In 1902 a schoolmasters’ debate was held at a law office in Bland. The subject of debate was: “The World Has Passed its Zenith.” George Penley, a scholar in his day, argued the negative side, and in the course of the debate he made this statement, “I have been told that there is a contraption hanging in there on the wall that you can talk all the way to Wytheville on. I predict that someday men will be talking all the way around the world without the use of connecting wires.” He lost the debate, pointing out once more the fact that a prophet has no honor in his own little town of Bland. In one of the larger mutual companies in the Bland area there were 150 subscribers. Each paid 18 dollars for a telephone and $1.50 to the operator (who incidentally ended up knowing everybody’s business, because each call had to go through the operator).

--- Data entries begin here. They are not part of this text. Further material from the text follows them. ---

-- ==== Sys2Proof/Machine/Engine.lean ====
section
/-! DEFINITION. Accesses of the hub's own engines to lines (10 R433, 11 R478): the station engine and event unit write FV lines and
read them; each access counts as one grant of its requester input (log 18). -/

namespace Sys2Proof.Machine

/-- Write a line, or the enabled bytes of one of its words, for an engine: the write goes before the home arbiter at the engine's
input, or to the partner that homes the line (12 R540). A region without a second copy takes no write (R475). A capture ring outside
every region, in the cargo area or where no memory is backed is written all the same (DESIGN CHOICE, log 117). -/
def engWrite (q : Nat) (line : Line) (op : ReqOp) (word be : Nat) (data : LineData) : M Unit := do
  let s ← get
  if !isHome s (line * 64) then toPartner (.engineWrite (line * 64 + 16 * word) be data)
  else if shareBlocked s op (line * 64) then pure ()
  else enqueue (engineReq s q op line word be data)

/-- The copy of an FV line that readers meet once its carry is done. -/
def engRead (q : Nat) (line : Line) : M LineData := do
  let s ← get
  engineTurn q
  let inCarry := fun (w : Option Window) => match w with | some x => x.flipped && x.carry.contains line | none => false
  if inCarry s.fv.commit || inCarry s.fv.release then readLoc (nextLoc s line) 4 q 0 else readHome line q 0

/-- Words read over the pair link as line data. -/
def flitWords (fs : List DFlit) : LineData := fs.map fun f => ⟨f.word, f.poison⟩

/-- Four words that the spec leaves open (log 3). -/
def drawLine : Nat → M LineData
  | 0 => pure []
  | n + 1 => do
    let a ← drawWord
    let b ← drawWord
    let c ← drawWord
    let d ← drawWord
    let r ← drawLine n
    pure (⟨a ++ b ++ c ++ d, false⟩ :: r)

/-- Read a partner's line for an engine: the read goes out on ENG, and its four words `fs` come back on DAT (12 R540). What
an engine reads of a lost partner's line the spec does not say. -/
def pairRead (line : Line) (fs : List DFlit) : M LineData := do
  if hasPartner (← get) then
    toPartner (.engineRead (line * 64))
    fromPair 3 fs.length (pure ())
    pure (flitWords fs)
  else drawLine 4

/-- The 64 bytes of a line. -/
def lineBytes (d : LineData) : List Nat := (d.map fun x => natToBytes 16 x.bits.toNat).flatten

/-- A line made of bytes, with its words' POISON clear. -/
def bytesLine (bs : List Nat) : LineData :=
  (List.range 4).map fun j => ⟨BitVec.ofNat 128 (bytesToNat ((bs.drop (16 * j)).take 16)), false⟩

/-- A list of numbers made `n` long with zeros. -/
def padTo (n : Nat) (l : List Nat) : List Nat := (l ++ List.replicate n 0).take n

end Sys2Proof.Machine
end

There were specific instructions on the use of the new-fangled instrument that read something like this: “To call give the crank of the bell a quick steady turn. Place the receiving end tightly against your ear. The exchange will answer you by saying ‘Number?’ Give the exchange the number of the subscriber you want, and he will answer, ‘Hello, Who wants John Doe.’”

One of the pioneers in the development of America’s telephone industry was a Pulaski man by the name of Beauregard Laughon. The first name he evidently did not care for, because his name always appeared in written documents as B. Laughon. After initiating the first system in Pulaski, and serving as president, he remained as an officer after several mergers, becoming General Manager of The Virginia and Tennessee Telephone Company. When its offices were moved from Pulaski to a fine modern building in Roanoke, Mr. Laughon chose to keep his residence in Pulaski, continuing on as treasurer of the company.